Посиделки на Дмитровке. Выпуск 8 | страница 73



И он — органичная часть всего этого, приобщенный и слившийся с природой и жизнью людей. Ее естественная часть.

Очередной всплеск — в Мещёрском крае, Солотче, «второй родине», где ему захотелось стать еще чувствительнее, еще утонченнее. И вот — желаемое свершилось: «…медленно отделился от ветки красный лист, вздрогнул, на одно мгновение остановился в воздухе и косо начал падать к моим ногам, чуть шелестя и качаясь. Впервые я услышал шелест падающего листа — неясный звук, похожий на детский шепот, и почему-то у меня забилось сердце».

Такое впечатление, что добрый чародей рассказывает читателю волшебную сказку о зачарованном мире. Сказывает сказку жизни, в которой живет сам. И так хочется, чтобы ее услышало как можно больше людей!

И Паустовский уже в другом месте и в другое время пишет: «Это должны бы видеть все любимые тобой и милые люди. Когда человек счастлив, он щедр, он стремится быть проводником по прекрасному. Сейчас мы были счастливы, но молчали, потому что настоящий восторг не терпит никаких возгласов и внешнего выражения».

А Марина Цветаева свой восторг всегда выплескивала — фейерверком, восклицательными знаками. И негодование — тоже, часто едко, иногда — иронически.

Она вообще была междометийной, когда говорила о любви и счастье. Это ей принадлежит фраза: «Бог создал мир в восхищении».

«Вся моя жизнь — роман с собственной душою, с городом, где живу, с деревом на краю дороги, — с воздухом. И я бесконечно счастлива». Это написано незадолго до революции…

Революцию Паустовский и Цветаева встретили по-разному, с виду — встали по разные стороны баррикад.

«Чернь черная навстречу чванится» — это впечатление Цветаевой в начале революции. И вскоре продолжение: «Кого я ненавижу (и вижу), когда говорю: чернь. <…> Ненавижу — поняла — вот кого: толстую руку с обручальным кольцом и (в мирное время) кошелку в ней, шелковую („клеш“) юбку на жирном животе, манеру что-то высасывать в зубах, шпильки, презрение к моим серебряным кольцам (золотых-то, видимо, нет!) — уничтожение всей меня — все человеческое мясо — мещанство!».
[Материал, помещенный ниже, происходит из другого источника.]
-- ==== Sys2Proof/Laws/PerInstr.lean ====
section
/-! SUPPORT. For each constructor: the decoder gives it back from the fields that the encoder gives it (02 Tables 2.1 to 2.9 and the
field tables of each class). -/

set_option linter.unusedSimpArgs false

namespace Sys2Proof
namespace Laws

/-! ## Bits of words put together from parts -/

theorem low {m n : Nat} (a : BitVec m) (b : BitVec n) (s k : Nat) (h : s + k ≤ n) :
    (a ++ b).extractLsb' s k = b.extractLsb' s k := by
  refine BitVec.eq_of_getLsbD_eq fun i hi => ?_
  simp only [BitVec.getLsbD_extractLsb', BitVec.getLsbD_append, hi, decide_true, Bool.true_and]
  rw [if_pos (by omega)]

theorem high {m n : Nat} (a : BitVec m) (b : BitVec n) (s k : Nat) (h : n ≤ s) :
    (a ++ b).extractLsb' s k = a.extractLsb' (s - n) k := by
  refine BitVec.eq_of_getLsbD_eq fun i hi => ?_
  simp only [BitVec.getLsbD_extractLsb', BitVec.getLsbD_append, hi, decide_true, Bool.true_and]
  rw [if_neg (by omega)]
  congr 1
  omega

theorem all {n : Nat} (b : BitVec n) (s : Nat) (h : s = 0) : b.extractLsb' s n = b := by subst h; simp

theorem zero {n : Nat} (s k : Nat) : (0 : BitVec n).extractLsb' s k = 0 := by simp

theorem bitLow {m n : Nat} (a : BitVec m) (b : BitVec n) (s : Nat) (h : s < n) : (a ++ b).getLsbD s = b.getLsbD s := by
  rw [BitVec.getLsbD_append, if_pos h]

theorem bitHigh {m n : Nat} (a : BitVec m) (b : BitVec n) (s : Nat) (h : n ≤ s) :
    (a ++ b).getLsbD s = a.getLsbD (s - n) := by
  rw [BitVec.getLsbD_append, if_neg (by omega)]

theorem bitAll (x : Bool) (s : Nat) (h : s = 0) : (BitVec.ofBool x).getLsbD s = x := by subst h; cases x <;> rfl

theorem bitZero {n : Nat} (s : Nat) : (0 : BitVec n).getLsbD s = false := BitVec.getLsbD_zero

theorem append_extract (v : BitVec 28) : v.extractLsb' 14 14 ++ v.extractLsb' 0 14 = v := by
  refine BitVec.eq_of_getLsbD_eq fun i hi => ?_
  simp only [BitVec.getLsbD_append, BitVec.getLsbD_extractLsb']
  split
  · simp [*]
  · rw [show 14 + (i - 14) = i by omega]; simp; omega

/-! ## Codes of the parts -/

theorem Width.ofCode_code (w : Width) : Width.ofCode w.code = w := by cases w <;> rfl
theorem PMode.ofCode_code (m : PMode) : PMode.ofCode m.code = some m := by cases m <;> rfl
theorem ICond.ofCode_code (c : ICond) : ICond.ofCode c.code = some c := by cases c <;> rfl
theorem FCond.ofCode_code (c : FCond) : FCond.ofCode c.code = some c := by cases c <;> rfl
theorem RMode.ofCode_code (m : RMode) : RMode.ofCode m.code = some m := by cases m <;> rfl
theorem ScanOp.ofCode_code (o : ScanOp) : ScanOp.ofCode o.code = some o := by cases o <;> rfl
theorem AtomOp.ofCode_code (o : AtomOp) : AtomOp.ofCode o.code = some o := by cases o <;> rfl
theorem AtomFOp.ofCode_code (o : AtomFOp) : AtomFOp.ofCode o.code = some o := by cases o <;> rfl
theorem WCond.ofCode_code (c : WCond) : WCond.ofCode c.code = some c := by cases c <;> rfl
theorem POut.ofCode_code (o : POut) : POut.ofCode o.code = some o := by cases o <;> rfl
theorem DMode.ofCode_code (m : DMode) : DMode.ofCode m.code = some m := by cases m <;> rfl
theorem DSpace.ofCode_code (p : DSpace) : DSpace.ofCode p.code = some p := by cases p <;> rfl
theorem Cols.ofCode_code (c : Cols) : Cols.ofCode c.code = some c := by cases c <;> rfl
theorem SeqQuery.ofCode_code (q : SeqQuery) : SeqQuery.ofCode q.code = some q := by cases q <;> rfl
theorem AffQuery.ofCode_code (q : AffQuery) : AffQuery.ofCode q.code = some q := by cases q <;> rfl
theorem maskOf_maskCode (n : Fin 12) : maskOf (maskCode n) = some n := by revert n; decide

/-- A mask's number is no code of "every lane" (Table 7.1). -/
theorem mask_ne_all (n : Fin 12) : maskCode n ++ (0 : BitVec 10) ≠ (15 : BitVec 4) ++ (0 : BitVec 10) := by
  revert n; decide

theorem Sel.ofCode_code (s : Sel) : Sel.ofCode s.code = s := by
  cases s with
  | slice n =>
    have := n.isLt
    have h : (BitVec.ofNat 10 n.val).toNat = n.val := by rw [BitVec.toNat_ofNat]; omega
    simp only [Sel.code, Sel.ofCode, h, this, dite_true]
  | latch n => revert n; decide
  | index n => revert n; decide
  | affine n => revert n; decide
  | reserved n => revert n; decide
  | _ => rfl

theorem Operand.ofCode_code (o : Operand) : Operand.ofCode o.code = o := by
  simp (disch := omega) only [Operand.code, Operand.ofCode, low, high, all, bitLow, bitHigh, bitAll, Width.ofCode_code, Sel.ofCode_code]

theorem PredBit.ofCode_code (p : PredBit) : PredBit.ofCode p.code = p := by
  simp (disch := omega) only [PredBit.code, PredBit.ofCode, low, high, all]

theorem Guard.ofCode_code (g : Guard) : Guard.ofCode g.code = some g := by
  cases g with
  | always => rfl
  | on n b s =>
    simp (disch := omega) only [Guard.code, Guard.ofCode, low, high, all, bitLow, bitHigh, bitAll, if_true]

theorem PSet.ofCode_code (p : PSet) : PSet.ofCode p.code = some p := by
  cases p with
  | mask n => revert n; decide
  | tset => rfl
  | all => rfl

theorem Amount.ofCode_code (a : Amount) : Amount.ofCode a.code = some a := by
  cases a with
  | imm n => simp (disch := omega) only [Amount.code, Amount.ofCode, low, high, all, if_true]
  | op s =>
    have h : ((8 : BitVec 4) ++ s.code).extractLsb' 7 7 ≠ 0 := fun h => by
      have := congrArg (fun v : BitVec 7 => v.getLsbD 6) h
      simp (disch := omega) only [BitVec.getLsbD_extractLsb', bitHigh] at this
      exact absurd this (by decide)
    simp (disch := omega) only [Amount.code, Amount.ofCode, if_neg h, low, high, all, if_true, Sel.ofCode_code]

namespace RoundTrip

/-- Decoding the fields of an instruction gives the instruction back. -/
def Statement (i : Instr) : Prop := i.fieldsOk = true → ∀ f, encodeFields i = some f → decodeFields f = some i

theorem of_parse {i : Instr} {f : Fields} (he : encodeFields i = some f) (hp : i.fieldsOk = true → parse f = some i) :
    Statement i := by
  intro hi f' hf
  cases he.symm.trans hf
  simp only [decodeFields, hp hi, Option.bind_some, hi, if_true]

theorem of_event {i : Instr} (he : encodeFields i = none) : Statement i := fun _ f hf => by rw [he] at hf; cases hf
У Паустовского встречаем аналогичное непринятие потребителей и хищников: «Только люди, не помнящие своего духовного родства, люди, тупо равнодушные к культуре своей страны, могут так безжалостно уничтожать ту высокую культурную ценность, что несут в себе природа, пейзаж и его красота. <…> браконьер пронырлив и деятелен и проникает в самые глухие и заповедные углы. <…> глушением рыбы <…> занимались представители местной власти».